How to create a new variable and use it in std::tie at the same time?

Question

Is there a good way to use std::tie and create a new variable in one go? In other words, if a function returns an std::tuple and we want to ultimately break up the result into individual components, is there a way to do these assignments without defining variables beforehand?

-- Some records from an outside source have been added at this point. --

-- ==== Sys2Proof/Tests/Slice0.lean ====
section
/-! SUPPORT. Tests: a term that each check of WellFormed refuses, the spec's worked examples, and single commands on small
states. Every expected value is the spec's or follows from it by hand. -/
namespace Sys2Proof.Tests
open Sys2Proof Sys2Proof.Machine

/-! Well-formedness. -/

theorem test_wf_accepts : (Instr.cxlMemWrite 0 0x1040 (zeros 64) 0 ⟨false, false⟩ 0).wf = true := by decide +kernel
theorem test_wf_fits : (Instr.ownershipWord1Write 0 (2 ^ 64)).wf = false := by decide
theorem test_wf_line : (Instr.cxlMemWrite 0 0 (zeros 63) 0 ⟨false, false⟩ 0).wf = false := by decide
theorem test_wf_mask : (Instr.cxlMemWrite 0 0 (zeros 64) (2 ^ 64) ⟨false, false⟩ 0).wf = false := by decide +kernel
theorem test_wf_at_most : (Instr.ideKeyProgram 0 (zeros 129) false).wf = false := by decide +kernel
theorem test_wf_hbm_line : (Instr.tollgateRelease 0 { noPhys with ue := [16 * 72 * 2 ^ 24] }).wf = false := by decide +kernel
theorem test_wf_symbol : (Instr.tollgateRelease 0 { noPhys with ce := [(0, 256)] }).wf = false := by decide
theorem test_wf_map_block : (Instr.tollgateRelease 0 { noPhys with mapPri := [2 ^ 30] }).wf = false := by decide
theorem test_wf_map_mirror : (Instr.tollgateRelease 0 { noPhys with mapMir := [2 ^ 30] }).wf = false := by decide
theorem test_wf_env_slot : (Instr.fill 0 0 ⟨noPhys, .failed, [(2 ^ 26, .failed)]⟩).wf = false := by decide
theorem test_wf_partner_lanes : (Instr.linkTrained 0 { (default : Partner) with lanes := 17 }).wf = false := by decide
theorem test_wf_partner_credits : (Instr.linkTrained 0 { (default : Partner) with credits := [1] }).wf = false := by decide
theorem test_wf_work : (Instr.checkFlag 0 0 0 (.factor 2048 0) 0 0 0).wf = false := by decide
theorem test_wf_residue : fits 7 128 = false := by decide
theorem fits_self (w : Nat) : fits w (2 ^ w) = false := by simp [fits]
theorem test_wf_run : ∃ n, (Run.mk n true).wf = false := ⟨_, fits_self 1024⟩
theorem test_wf_temperature : (Instr.stackTempSample 0 256).wf = false := by decide
theorem test_wf_lanes : (Instr.diceRoundComplete 0 0 0 0 0 [4096]).wf = false := by decide
theorem test_wf_lost : (Instr.regionResetComplete 0 [2 ^ 42] ⟨noPhys, .failed, []⟩).wf = false := by decide
theorem test_wf_key : (Instr.keyLoad 0 0 (zeros 31) (zeros 32)).wf = false := by decide
theorem test_wf_items : (Instr.glodyWrite 0 0 true 0 [(0, 2 ^ 64)] noPhys).wf = false := by decide
theorem test_wf_parity : (Instr.tollgateRelease 0 { noPhys with par := [16 * 72 * 2 ^ 24] }).wf = false := by decide +kernel
theorem test_wf_doorbell : (Instr.sqTailDoorbell none 0 (.both 0 (2 ^ 32))).wf = false ∧ (Instr.cqHeadDoorbell none 0 (.one (2 ^ 32))).wf = false := by
  decide
theorem test_wf_metadata : (Instr.patrolScrubRead 0 ⟨some (.slot (2 ^ 26)), noPhys⟩).wf = false := by decide
theorem test_wf_factor_start : (Instr.factorFull 0 ⟨0, noPhys, .failed, [(2 ^ 26, .failed)]⟩).wf = false := by decide
theorem test_wf_dict_sub : (Instr.dictRead 0 0 ⟨0, 2 ^ 40⟩).wf = false := by decide
theorem test_wf_dict_data : (Instr.dictWrite 0 8 ⟨2 ^ 64, false⟩ noPhys).wf = false := by decide
theorem test_wf_msix_entry : (Instr.msixVectorUnmask none ⟨0, 0, 2 ^ 32, false⟩).wf = false := by decide
theorem test_wf_remaps : (Instr.bootPhaseEnd true true [] [(16, 0, 0)] []).wf = false := by decide

/-! Worked examples of the spec. -/

/-- R14: entry 0x3010.02 lies at BAR0 offset 0x0180_8010. -/
theorem test_bar0_slot : P.portStatus 0 = 0x301002 → P.portStatus 0 * 8 = 0x1808010 := by decide
/-- R54: window 37's win_kind is 0x4202.53. -/
theorem test_win_kind_37 : P.winKind 37 = 0x420253 := by decide
/-- R61: word 1 of ownership entry 37 is 0x5102.51. -/
theorem test_own_word_37 : P.ownWord 37 1 = 0x510251 := by decide
/-- R67. -/
theorem test_crc16 : crc16 [0x31, 0x32, 0x33, 0x34, 0x35, 0x36, 0x37, 0x38, 0x39] = 0x29B1#16 := by decide +kernel
/-- R72: the header of the bit-level walk: codec 2, 2,728 bytes, sub-stream 7 at 2,389. -/
theorem test_header : let b : List Byte := [0x82, 0xAA, 0x10, 0x30, 0x16, 0xB6, 0x92, 0x40, 0x5C, 0xF5, 0x6A, 0x02, 0x58, 0x95, 0, 0]
    hdrCodec b = 2 ∧ hdrLogical b = 2728 ∧ hdrOff b 0 = 16 ∧ hdrOff b 3 = 1033 ∧ hdrOff b 7 = 2389 ∧ hdrOff b 8 = 2728 := by decide
/-- R104: d = -3 under k = 1 is the four bits 1, 1, 0, 1, lowest first. -/
theorem test_rice : riceCode 16 1 0xFFFD = (0b1011, 4) ∧ unzig 16 5 = 0xFFFD := by decide
/-- R130: 2,049 and 2,051 are ties in FP16. -/
theorem test_round_ties : (fmtOf 3).roundInt false 2049 0 = (0x6800, false) ∧ (fmtOf 3).roundInt false 2051 0 = (0x6802, false) := by decide
/-- R130: 3 × 2^-26 rounds up to a subnormal, −2^-26 to −0. -/
theorem test_round_small : (fmtOf 3).roundInt false 3 (-26) = (1, false) ∧ (fmtOf 3).roundInt false (-1) (-26) = (0x8000, false) := by decide
/-- R130: 464 is the last value below E4M3's overflow. -/
theorem test_round_e4m3 : (fmtOf 4).roundInt false 29 4 = (0x7E, false) ∧ (fmtOf 4).roundInt true 465 0 = (0x7F, true) := by decide
/-- R135: the sum of the factored element, its product under NONE, and its EXACT and BOUNDED residuals. -/
theorem test_element : dotSum [12000, -3000, 500, 7] [-20000, -1000, 4000, -300] 4 = -235002100 ∧
    deliver bf16 false (-235002100) (-29) 2 0 0 = (0xBEE0, false) ∧ exactResidual bf16 false (-235002100) (-29) 0xBEE2 = 0xFFFE ∧
    boundedResidual bf16 (-235002100) (-29) (-8) 0xBEE2 = some 0xFFFF := by decide
/-- R143: 1.0, 2^-149 and −1.0 sum to 2^-149 in FP32 and +0 in BF16. -/
theorem test_superaccumulator : let u := [0x3F800000, 1, 0xBF800000].foldl (fun u x => SupAcc.add fp32 (-149) x u) default
    SupAcc.final fp32 false (-149) u = (1, false) ∧ SupAcc.final bf16 false (-149) u = (0, false) := by decide +kernel
/-- The hyperparameters of the example under R186. -/
def hyper : Hyper :=
  ⟨0x3A800000, 0x3D800000, 0x3F600000, 0x3E000000, 0x3F7FC000, 0x3A800000, 0x33800000, 0x41000000, 0x44800000, 0x3F800000, 0⟩
/-- R181: the ADAMW element of that example. -/
theorem test_adamw : (adamElem ⟨fp32, bf16, bf16, bf16⟩ hyper 0x3F00 0x3F800000 0 0).w = 0x3F7FBC00 ∧
    fconv fp32 bf16 (adamElem ⟨fp32, bf16, bf16, bf16⟩ hyper 0x3F00 0x3F800000 0 0).m = 0x3D80 ∧
    fconv fp32 bf16 (adamElem ⟨fp32, bf16, bf16, bf16⟩ hyper 0x3F00 0x3F800000 0 0).v = 0x3980 ∧ fconv fp32 bf16 0x3F7FBC00 = 0x3F80 := by
  decide +kernel
/-- R308: the first line of sector 0x0012_3450. -/
theorem test_place : placeOf 4772160 = { pc := 5, bank := 4, row := 97, col := 5 } ∧ lineAt ⟨5, 4, 97, 5⟩ = 4772160 := by decide
/-- R343: the residue of 0xFFFF_F1FE_270C is 97, and 33 with bit 20 flipped. -/
theorem test_residue : residue48 0xFFFFF1FE270C = 97 ∧ residue48 (0xFFFFF1FE270C ^^^ 2 ^ 20) = 33 := by decide
/-- R362: the head of the example's record. -/
theorem test_cbor : (cborMap [(0, cborUint 1), (1, cborUint 4711), (2, cborUint 3600250)]).drop 1 =
    [0x00, 0x01, 0x01, 0x19, 0x12, 0x67, 0x02, 0x1A, 0x00, 0x36, 0xEF, 0x7A] := by decide +kernel
/-- FIPS 197: the S-box of 0x53. -/
theorem test_sbox : sbox 0x53 = 0xED := by decide +kernel

/-! One command on a small state. -/

/-- The next state satisfies `f`. -/
def next (r : R) (f : State → Bool) : Bool := match r with | .next t => f t | _ => false

/-- R312: the condition rises at 92 and falls below 90. -/
theorem test_temp_rises : next (exec (.stackTempSample 3 92) wUp) (fun t => t.par (P.mcCond 3) == 2 && t.par (P.mcCond 2) == 0) = true := by
  decide +kernel
theorem test_temp_falls : next (exec (.stackTempSample 3 89) (wUp.setPar (P.mcCond 3) 2)) (fun t => t.par (P.mcCond 3) == 1) = true := by
  decide +kernel
/-- R31: an UNWRITTEN block reads as zero. -/
theorem test_read_unwritten : next (exec (.cxlMemRead 0 0x1040 0 noPhys) (wLink wTransparent))
    (fun t => match t.out.head? with | some (.memData 0 0x1040 _ false d) => d == zeros 64 | _ => false) = true := by decide +kernel
/-- R41, R56: a DPA beyond 4 TiB lies in no window: NO_WINDOW, recorded as the last failure. -/
theorem test_read_beyond : next (exec (.cxlMemRead 0 (2 ^ 42) 0 noPhys) (wLink wTransparent))
    (fun t => t.par P.ownLastFail != 0 && match t.out with | .memData 0 _ _ true _ :: _ => true | _ => false) = true := by decide +kernel
/-- R51, R55: a line of an explicit-T0 window reads back. -/
theorem test_write_t0 : next (exec (.cxlMemWrite 0 0x1040 (1 :: zeros 63) 0 ⟨false, false⟩ 0) (wLink wT0))
    (fun t => next (exec (.cxlMemRead 0 0x1040 0 noPhys) t)
      (fun u => match u.out.head? with | some (.memData 0 0x1040 _ false d) => d == 1 :: zeros 63 | _ => false)) = true := by decide +kernel
/-- R57: a partition of size 0 is refused with ALIGNMENT and stays out of force. -/
theorem test_part_refused : next (exec (.partCommit 0) (standby [(P.partSize 0, 0)]))
    (fun t => t.par (P.partStatus 0) != 0 && !(Tab.get 0 t.own.parts).inForce) = true := by decide +kernel
/-- R223: size_m1 of 0 is RING. -/
theorem test_enable_ring : next (exec (.qEnable 0) (service [(P.grpHid 0, 5)])) (fun t => t.par (P.qState 0) == 0x200) = true := by
  decide +kernel
/-- R395: a full bucket lets the token expire. -/
theorem test_token_expires : next (exec .wakeTokenTick (wFit.setPar P.wkHeld 40))
    (fun t => t.par P.wkHeld == 40 && t.par P.wkExpired == 1 && t.par P.wkIssued == 1) = true := by decide +kernel
/-- R410: a free key slot is erased. -/
theorem test_key_erase : next (exec (.keyErase 3) (standby [(P.keyState 3, 1)])) (fun t => t.par (P.keyState 3) == 0) = true := by decide +kernel
/-- R386: 28.5 V sends the device to SAFE with cause SUPPLY. -/
theorem test_supply : next (exec (.inputOutOfRange 28500) wFit) (fun t => t.par P.devSafeCause / 2 ^ 56 == 9) = true := by decide +kernel

end Sys2Proof.Tests
end

section
/-! The tweak of a block (R85, R86): block number and version read back from it, and its period in commits. -/
namespace Sys2Proof.Machine

/-- The version is the tweak's low 20 bits. -/
@[simp] theorem blockTweak_mod (b v : Nat) : blockTweak b v % 2 ^ 20 = v % 2 ^ 20 := by
  simp [blockTweak]

/-- The block number is what stands above the version. -/
@[simp] theorem blockTweak_div (b v : Nat) : blockTweak b v / 2 ^ 20 = b := by
  rw [blockTweak, Nat.mul_comm, Nat.mul_add_div (by decide), Nat.mod_div_self, Nat.add_zero]

/-- Two tweaks are one exactly where the block numbers are one and the versions agree on their 20 bits. -/
theorem blockTweak_eq_iff (b c v w : Nat) : blockTweak b v = blockTweak c w ↔ b = c ∧ v % 2 ^ 20 = w % 2 ^ 20 := by
  constructor
  · intro h
    have hdiv := congrArg (· / 2 ^ 20) h
    have hmod := congrArg (· % 2 ^ 20) h
    simp only [blockTweak_div, blockTweak_mod] at hdiv hmod
    exact ⟨hdiv, hmod⟩
  · rintro ⟨rfl, h⟩
    rw [blockTweak, h, blockTweak]

/-- A version below 2^20 fills the bits that the shifted block number leaves free. -/
theorem blockTweak_eq_shiftLeft_or {v : Nat} (h : v < 2 ^ 20) (b : Nat) : blockTweak b v = b <<< 20 ||| v := by
  rw [← Nat.shiftLeft_add_eq_or_of_lt h, Nat.shiftLeft_eq, blockTweak, Nat.mod_eq_of_lt h]

/-- A block number of 30 bits leaves bits 127 to 50 of the tweak zero. -/
theorem blockTweak_lt {b : Nat} (h : b < 2 ^ 30) (v : Nat) : blockTweak b v < 2 ^ 50 := by
  refine Nat.lt_of_div_lt_div (c := 2 ^ 20) ?_
  rwa [blockTweak_div]

/-- The tweak after n commits is that of now exactly where n is a multiple of the version's period. -/
theorem blockTweak_add_commits_iff (b v n : Nat) : blockTweak b (v + n) = blockTweak b v ↔ 2 ^ 20 ∣ n := by
  rw [blockTweak_eq_iff, and_iff_right rfl]
  omega

/-- The tweak takes the version modulo 2^20 itself. -/
theorem blockTweak_mod_version (b v : Nat) : blockTweak b (v % 2 ^ 20) = blockTweak b v := by
  rw [blockTweak_eq_iff]
  exact ⟨rfl, Nat.mod_mod _ _⟩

For example, consider the following code:

#include <tuple>

struct Foo {
    Foo(int) {}
};
struct Bar{};

std::tuple <Foo,Bar> example() {
    return std::make_tuple(Foo(1),Bar()); 
}

int main() {
    auto bar = Bar {};

    // Without std::tie
    {
        auto foo_bar = example();
        auto foo = std::get<0>(std::move(foo_bar));
        bar = std::get<1>(std::move(foo_bar));
    }

    // With std::tie
    #if 0
    {
        // Error: no default constructor
        Foo foo;
        std::tie(foo,bar) = example();
    }
    #endif

}

Basically, the function example returns a tuple. We already have a variable of type Bar that we want to assign into, but we need a new variable of type Foo. Without std::tie, we don't need to create a dummy instance of Foo, but the code requires us to put everything into a std::tuple first and then divide it. With std::tie, we have to allocate a dummy Foo first, but we don't have a default constructor to do so. Really, we're pretending that the constructors for Foo are complicated, so creating a dummy value first is undesirable. Ultimately, we'd just like to assign into both foo and bar, but want to do this assignment and allocate memory for Foo at the same time.

Answer 1

This feature is called structured bindings in C++17. Very welcome addition!

Sample usage:

#include <iostream>
#include <tuple>

int main()
{
    auto tuple = std::make_tuple(1, 'a', 2.3);

    // unpack the tuple into individual variables declared at the call site
    auto [ i, c, d ] = tuple;

    std::cout << "i=" << i << " c=" << c << " d=" << d << '\n';

    return 0;
}

Tested in GCC 7.2 with -std=c++17.

Answer 2

@MikaelPersson had the right link. Basically, there's no great way to do this. Though, there are some clever ways based on N3802. Namely, use

// This comes from the N3802 proposal for C++
template <typename F, typename Tuple, size_t... I>
decltype(auto) apply_impl(F&& f, Tuple&& t, std::index_sequence<I...>) {
    return std::forward<F>(f)(std::get<I>(std::forward<Tuple>(t))...);
}
template <typename F, typename Tuple>
decltype(auto) apply(F&& f, Tuple&& t) {
    using Indices =
        std::make_index_sequence<std::tuple_size<std::decay_t<Tuple>>::value>;
    return apply_impl(std::forward<F>(f), std::forward<Tuple>(t), Indices{});
}

Then, write

// With compose
{
    auto foo = apply([&bar](auto && foo,auto && bar_) {
        bar=std::move(bar_);
        return std::move(foo);
    }, example());
}

And, yes, this whole thing is ugly, but the situation did come up in some instance I had. Nevertheless, as @MikaelPersson's link shows, this is a general issue and not one fully resolved yet.